Tuesday’s trading session brought good fortune to retail stocks across the board. The retail sales report released Tuesday morning showed that sales in December came in at 0.5%, which crushed the market’s expectation of 0.2%.
Click to Enlarge By the end of the day, the SPDR S&P Retail ETF (NYSE:XRT) had climbed 2% on its highest trading volume in eight months. What’s more, now that the XRT has broken above the resistance zone around $64.30, it can now challenge its all-time highs at $65.47.
Amid the broad retail rally, traders flocked to Express (NYSE:EXPR), driving its shares higher by nearly 24%. The outsized move came after the company said it was raising its earnings forecasts following better-than-expected holiday sales.
Click to Enlarge Since the former Limited Brands‘ (NYSE:LTD) division went public in May 2010, EXPR has taken investors on a volatile ride. After doubling in price from $13 to $26, shares were cut in half last year dropping as low as $10.47. And yet, with the favorable up-gap in late November along with this week’s surge, it appears a resurrection of the beleaguered stock is in full force.
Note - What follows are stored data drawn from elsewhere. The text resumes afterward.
-- ==== Sys2Proof/Machine/SharedRows.lean ====
section
/-! DEFINITION. Locks, binding, the agent, JTAG, debug and the management bus (R336 to R349, R374): the meaning of each command of the family. -/

namespace Sys2Proof.Machine

/-- LOCK_ACQUIRE (R337). A read of SEM_LOCK[k]. -/
def execLockAcquire (mid : Mid) (k : Fin 256) (s : State) : Host.Outcome State Fault Refusal :=
  .next (readOut mid (regAddr .SEM_LOCK 0 k.val) s)

/-- RELEASE (R339). A write of SEM_LOCK[k]. -/
def execRelease (mid : Mid) (k : Fin 256) (v : Word) (s : State) : Host.Outcome State Fault Refusal :=
  .next (writeReg mid (regAddr .SEM_LOCK 0 k.val) v s)

/-- FORCE (R339). A write of SEM_LOCK[k]. -/
def execForce (mid : Mid) (k : Fin 256) (v : Word) (s : State) : Host.Outcome State Fault Refusal :=
  .next (writeReg mid (regAddr .SEM_LOCK 0 k.val) v s)

/-- BIND_STATE_WRITE (R343). A write of AON_BIND. -/
def execBindStateWrite (mid : Mid) (v : Word) (s : State) : Host.Outcome State Fault Refusal :=
  .next (writeReg mid (regAddr .AON_BIND 0 0) v s)

/-- BINDING_PORT_RESET (R343). -/
def execBindingPortReset (s : State) : Host.Outcome State Fault Refusal :=
  .next (bindPorts s)

/-- MGMT_READ (R344). -/
def execMgmtRead (ip : IntPort) (s : State) : Host.Outcome State Fault Refusal :=
  .next (mgmtArrive false ip s)

/-- MGMT_WRITE (R344). -/
def execMgmtWrite (ip : IntPort) (s : State) : Host.Outcome State Fault Refusal :=
  .next (mgmtArrive true ip s)

/-- EXTEST (R345). -/
def execExtest (s : State) : Host.Outcome State Fault Refusal :=
  .next (jtagLoad .extest s)

/-- IDCODE (R345). -/
def execIdcode (s : State) : Host.Outcome State Fault Refusal :=
  .next (jtagLoad .idcode s)

/-- SAMPLE_PRELOAD (R345). -/
def execSamplePreload (s : State) : Host.Outcome State Fault Refusal :=
  .next (jtagSample s)

/-- CLAMP (R345). -/
def execClamp (s : State) : Host.Outcome State Fault Refusal :=
  .next (jtagLoad .clamp s)

/-- HIGHZ (R345). -/
def execHighz (s : State) : Host.Outcome State Fault Refusal :=
  .next (jtagLoad .highz s)

/-- REG_ACCESS (R346). -/
def execRegAccess (dr : BitVec 92) (s : State) : Host.Outcome State Fault Refusal :=
  .next (jtagAccess dr s)

/-- SCAN (R345). -/
def execScan (s : State) : Host.Outcome State Fault Refusal :=
  .next (jtagScan s)

/-- BYPASS (R345). -/
def execBypass (s : State) : Host.Outcome State Fault Refusal :=
  .next (jtagLoad .bypass s)

/-- TEST_LOGIC_RESET (R319). -/
def execTestLogicReset (s : State) : Host.Outcome State Fault Refusal :=
  .next (jtagTlr s)

/-- DEBUG_LEVEL_WRITE (R347). A write of DBG_LEVEL. -/
def execDebugLevelWrite (mid : Mid) (v : Word) (s : State) : Host.Outcome State Fault Refusal :=
  .next (writeReg mid (regAddr .DBG_LEVEL 0 0) v s)

/-- DBG_MEM_READ (R347). A read of DBG_MEM_DATA. -/
def execDbgMemRead (mid : Mid) (s : State) : Host.Outcome State Fault Refusal :=
  .next (readOut mid (regAddr .DBG_MEM_DATA 0 0) s)

/-- DBG_MEM_WRITE (R347). A write of DBG_MEM_DATA. -/
def execDbgMemWrite (mid : Mid) (v : Word) (s : State) : Host.Outcome State Fault Refusal :=
  .next (writeReg mid (regAddr .DBG_MEM_DATA 0 0) v s)

/-- DBG_HALT (R348). A write of DBG_HALT. -/
def execDbgHalt (mid : Mid) (v : Word) (s : State) : Host.Outcome State Fault Refusal :=
  .next (writeReg mid (regAddr .DBG_HALT 0 0) v s)

/-- STEP (R348). A write of DBG_HALT. -/
def execStep (mid : Mid) (v : Word) (s : State) : Host.Outcome State Fault Refusal :=
  .next (writeReg mid (regAddr .DBG_HALT 0 0) v s)

/-- OFFSET (R374). -/
def execOffset (bytes : Bytes) (s : State) : Host.Outcome State Fault Refusal :=
  .next (smbRun (smbOffset bytes) s)

/-- SMB_WRITE (R374). -/
def execSmbWrite (bytes : Bytes) (s : State) : Host.Outcome State Fault Refusal :=
  .next (smbRun (smbWriteGo bytes) s)

/-- SMB_READ (R374). -/
def execSmbRead (s : State) : Host.Outcome State Fault Refusal :=
  .next (smbRun smbReadGo s)

/-- AUTO (R374). -/
def execAuto (b : Byte) (s : State) : Host.Outcome State Fault Refusal :=
  .next (smbRun (smbAuto b) s)

/-- LAST (R374). -/
def execLast (s : State) : Host.Outcome State Fault Refusal :=
  .next (smbRun smbLast s)

/-- SMBUS_TIMEOUT (R374). -/
def execSmbusTimeout (s : State) : Host.Outcome State Fault Refusal :=
  .next (smbTimeout s)

end Sys2Proof.Machine
end

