-- ==== Sys2Proof/Certificates/Slice0/Obligations.lean ====
section
/-! DEFINITION. The statements about the DX64. Each says what commands of one family do, for every state that meets its
hypotheses; the words they use stand in Safety.lean and Terms.lean. -/

open Sys2Proof Sys2Proof.Machine

/-- A step with a command at the front of the queue is exec of that command on the state with the rest of the queue; nothing is
added around it, and the answer is a next state: no command stops the machine.
The model's choices it rests on: log entries 9 and 17. -/
def Obligations.StepRunsFrontCommand : Prop :=
  ∀ (c : Instr) (rest : List Instr) (s : State),
    step { s with pending := c :: rest } = exec c { s with pending := rest } ∧
      ∃ t, exec c { s with pending := rest } = .next t

/-- A step on an empty queue lets a nanosecond pass (the model's choice, log entry 9): only the model's clock, fabric time and the
watchdog move. The watchdog counts down while it is enabled in ACTIVE or DOZE, fabric time runs while REFCLK is present
outside SLEEP (R283, R317), and at a servo rate of 0 it advances by exactly 1. -/
def Obligations.EmptyQueueIdles : Prop :=
  ∀ s : State, s.pending = [] →
    ∃ tim rst, step s = .next { s with clock := s.clock + 1, tim := tim, rst := rst } ∧
      (s.fabricRuns = false → tim = s.tim) ∧
      (s.fabricRuns = true → s.tim.ratePpm = 0 → 0 ≤ s.tim.rateAcc → s.tim.rateAcc < 1000000 →
        tim = { s.tim with now := s.tim.now + 1#64 }) ∧
      (s.wdogRuns = false → rst = s.rst) ∧
      (s.wdogRuns = true → rst = { s.rst with wdogLeft := s.rst.wdogLeft - 1 })

/-- R307, R310, R28, R288, R340, R345: what the model's reset state holds where the spec says it. The blank store, the open straps
and the cleared retention SRAM are the model's choices (log entries 2 to 8) and are not stated. -/
def Obligations.ResetHolds : Prop :=
  let s := State.reset
  s.image = none ∧ s.cfg.state = .notLoading ∧ s.cfg.failA = 0xF ∧ s.cfg.failB = 0xF ∧ s.cfg.prog = none ∧ s.cfg.unlocked = [] ∧
    s.pwr.state = .active ∧ s.pwr.pwrgd = false ∧ s.pwr.coreOn = false ∧ s.rst.phase = .held ∧ s.rst.cHeld = true ∧
    s.rst.coreRel = false ∧ s.rst.hifRel = false ∧
    s.tim.now = 0#64 ∧ s.tim.level = 31 ∧ s.tim.unsync = true ∧ s.flt.lines = 0 ∧ s.flt.muzzle = false ∧
    s.jtag.instr = .idcode ∧ s.smb.offset = 0#24 ∧ s.smb.auto = false ∧
    (∀ k : Fin 256, s.locks[k].held = false ∧ s.locks[k].abandoned = false ∧ s.locks[k].waiter = false) ∧
    (∀ p : NetPort, (s.port p).lane.phase = .off ∧ (s.port p).link.phase = .down) ∧
    (∀ h : HostPort, (s.host h).hif.linkUp = false ∧ (s.host h).wqs = [] ∧ (s.host h).eqs = [] ∧ (s.host h).wins = [] ∧
      (s.host h).eps = [] ∧ (s.host h).pairs = []) ∧
    s.park = [] ∧ s.groups = [] ∧ s.pending = [] ∧ (∀ r i k, s.regWord r i k = resetWord none r i)

/-- The reset state's memories are in order. -/
def Obligations.ResetMemoriesOk : Prop := State.reset.memoriesOk = true

/-- Every step keeps the memories in order: the configuration store and the retention SRAM stay in their canonical form within
their sizes, and a store command in progress stays within the store (R27, R39, R289). -/
def Obligations.StepKeepsMemories : Prop :=
  ∀ s t : State, s.memoriesOk = true → step s = .next t → t.memoriesOk = true

/-- Packets, links, queues, events, counters and errors leave alone what stands while traffic runs: the fixed parameters, the
image, the store and its control records, fabric time, the resets, the locks, the TAP, the management-bus target, the debug words,
the module pins, the clock, the waiting commands and the retention SRAM. A cycle of the core does so too, unless the management agent
serves a request in it (R112). -/
def Obligations.TrafficLeavesStanding : Prop :=
  (∀ (c : Instr) (s : State), changesStanding c = false → completes c s (fun t => t.still = s.still)) ∧
    ∀ s : State, (coreCycle s).agent.length ≤ 1 → completes .allocatorCycle s (fun t => t.still = s.still)

/-- Only the end of a store pulse and the loss of VDD_AON change a byte of the configuration store (R3, R39): whatever else a command
does, every byte reads as before. -/
def Obligations.StoreChangesOnlyAtPulseEnd : Prop :=
  ∀ (c : Instr) (s : State), c ≠ .progPulseDone → c ≠ .vddAonLow →
    completes c s (fun t => ∀ a, ramByte t.cfg.store a = ramByte s.cfg.store a)
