-- ==== Sys2Proof/Laws/State.lean ====
section
/-! SUPPORT. One lemma per field per update of the state, so that no later proof unfolds a record update; and the laws of the
register file. -/

namespace Sys2Proof.Laws

open Sys2Proof.Machine

/-! ## setWord -/

@[simp] theorem setWord_impl (s : State) (r : RegId) (v : Word) (i k : Nat) : (s.setWord r v i k).impl = s.impl := rfl
@[simp] theorem setWord_image (s : State) (r : RegId) (v : Word) (i k : Nat) : (s.setWord r v i k).image = s.image := rfl
@[simp] theorem setWord_cfg (s : State) (r : RegId) (v : Word) (i k : Nat) : (s.setWord r v i k).cfg = s.cfg := rfl
@[simp] theorem setWord_pwr (s : State) (r : RegId) (v : Word) (i k : Nat) : (s.setWord r v i k).pwr = s.pwr := rfl
@[simp] theorem setWord_tim (s : State) (r : RegId) (v : Word) (i k : Nat) : (s.setWord r v i k).tim = s.tim := rfl
@[simp] theorem setWord_rst (s : State) (r : RegId) (v : Word) (i k : Nat) : (s.setWord r v i k).rst = s.rst := rfl
@[simp] theorem setWord_flt (s : State) (r : RegId) (v : Word) (i k : Nat) : (s.setWord r v i k).flt = s.flt := rfl
@[simp] theorem setWord_locks (s : State) (r : RegId) (v : Word) (i k : Nat) : (s.setWord r v i k).locks = s.locks := rfl
@[simp] theorem setWord_jtag (s : State) (r : RegId) (v : Word) (i k : Nat) : (s.setWord r v i k).jtag = s.jtag := rfl
@[simp] theorem setWord_smb (s : State) (r : RegId) (v : Word) (i k : Nat) : (s.setWord r v i k).smb = s.smb := rfl
@[simp] theorem setWord_cap (s : State) (r : RegId) (v : Word) (i k : Nat) : (s.setWord r v i k).cap = s.cap := rfl
@[simp] theorem setWord_sram (s : State) (r : RegId) (v : Word) (i k : Nat) : (s.setWord r v i k).sram = s.sram := rfl
@[simp] theorem setWord_ports (s : State) (r : RegId) (v : Word) (i k : Nat) : (s.setWord r v i k).ports = s.ports := rfl
@[simp] theorem setWord_ints (s : State) (r : RegId) (v : Word) (i k : Nat) : (s.setWord r v i k).ints = s.ints := rfl
@[simp] theorem setWord_rtr (s : State) (r : RegId) (v : Word) (i k : Nat) : (s.setWord r v i k).rtr = s.rtr := rfl
@[simp] theorem setWord_hosts (s : State) (r : RegId) (v : Word) (i k : Nat) : (s.setWord r v i k).hosts = s.hosts := rfl
@[simp] theorem setWord_park (s : State) (r : RegId) (v : Word) (i k : Nat) : (s.setWord r v i k).park = s.park := rfl
@[simp] theorem setWord_sweep (s : State) (r : RegId) (v : Word) (i k : Nat) : (s.setWord r v i k).sweep = s.sweep := rfl
@[simp] theorem setWord_discards (s : State) (r : RegId) (v : Word) (i k : Nat) : (s.setWord r v i k).discards = s.discards := rfl
@[simp] theorem setWord_agent (s : State) (r : RegId) (v : Word) (i k : Nat) : (s.setWord r v i k).agent = s.agent := rfl
@[simp] theorem setWord_groups (s : State) (r : RegId) (v : Word) (i k : Nat) : (s.setWord r v i k).groups = s.groups := rfl
@[simp] theorem setWord_modprs (s : State) (r : RegId) (v : Word) (i k : Nat) : (s.setWord r v i k).modprs = s.modprs := rfl
@[simp] theorem setWord_clock (s : State) (r : RegId) (v : Word) (i k : Nat) : (s.setWord r v i k).clock = s.clock := rfl
@[simp] theorem setWord_freeCount (s : State) (r : RegId) (v : Word) (i k : Nat) : (s.setWord r v i k).freeCount = s.freeCount := rfl
@[simp] theorem setWord_out (s : State) (r : RegId) (v : Word) (i k : Nat) : (s.setWord r v i k).out = s.out := rfl
@[simp] theorem setWord_pending (s : State) (r : RegId) (v : Word) (i k : Nat) : (s.setWord r v i k).pending = s.pending := rfl
@[simp] theorem setWord_host (s : State) (r : RegId) (v : Word) (i k : Nat) (h : HostPort) : (s.setWord r v i k).host h = s.host h := rfl
@[simp] theorem setWord_port (s : State) (r : RegId) (v : Word) (i k : Nat) (p : NetPort) : (s.setWord r v i k).port p = s.port p := rfl
@[simp] theorem setWord_coreRuns (s : State) (r : RegId) (v : Word) (i k : Nat) : (s.setWord r v i k).coreRuns = s.coreRuns := rfl
@[simp] theorem setWord_answers (s : State) (r : RegId) (v : Word) (i k : Nat) (x : Block) (j : Nat) : (s.setWord r v i k).answers x j = s.answers x j := rfl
Traders looking for additional upside in EXPR in the coming months could buy the April 17.50-20 call spread. To initiate the position, buy the April 17.50 call while selling the April 20 call for a net debit of 95 cents or better. The max loss is limited to the initial 95 cents and will be incurred if EXPR sits below $17.50 at April expiration. The max reward is limited to the distance between strikes minus the initial debit, or $1.55, and will be captured if EXPR climbs to $20 by April expiration.
With EXPR having already rallied more than 20%, you could consider waiting until some type of pullback develops. This would allow you to buy the aforementioned call spread at a more favorable price.
As of this writing, Tyler Craig did not hold a position in any of the aforementioned securities.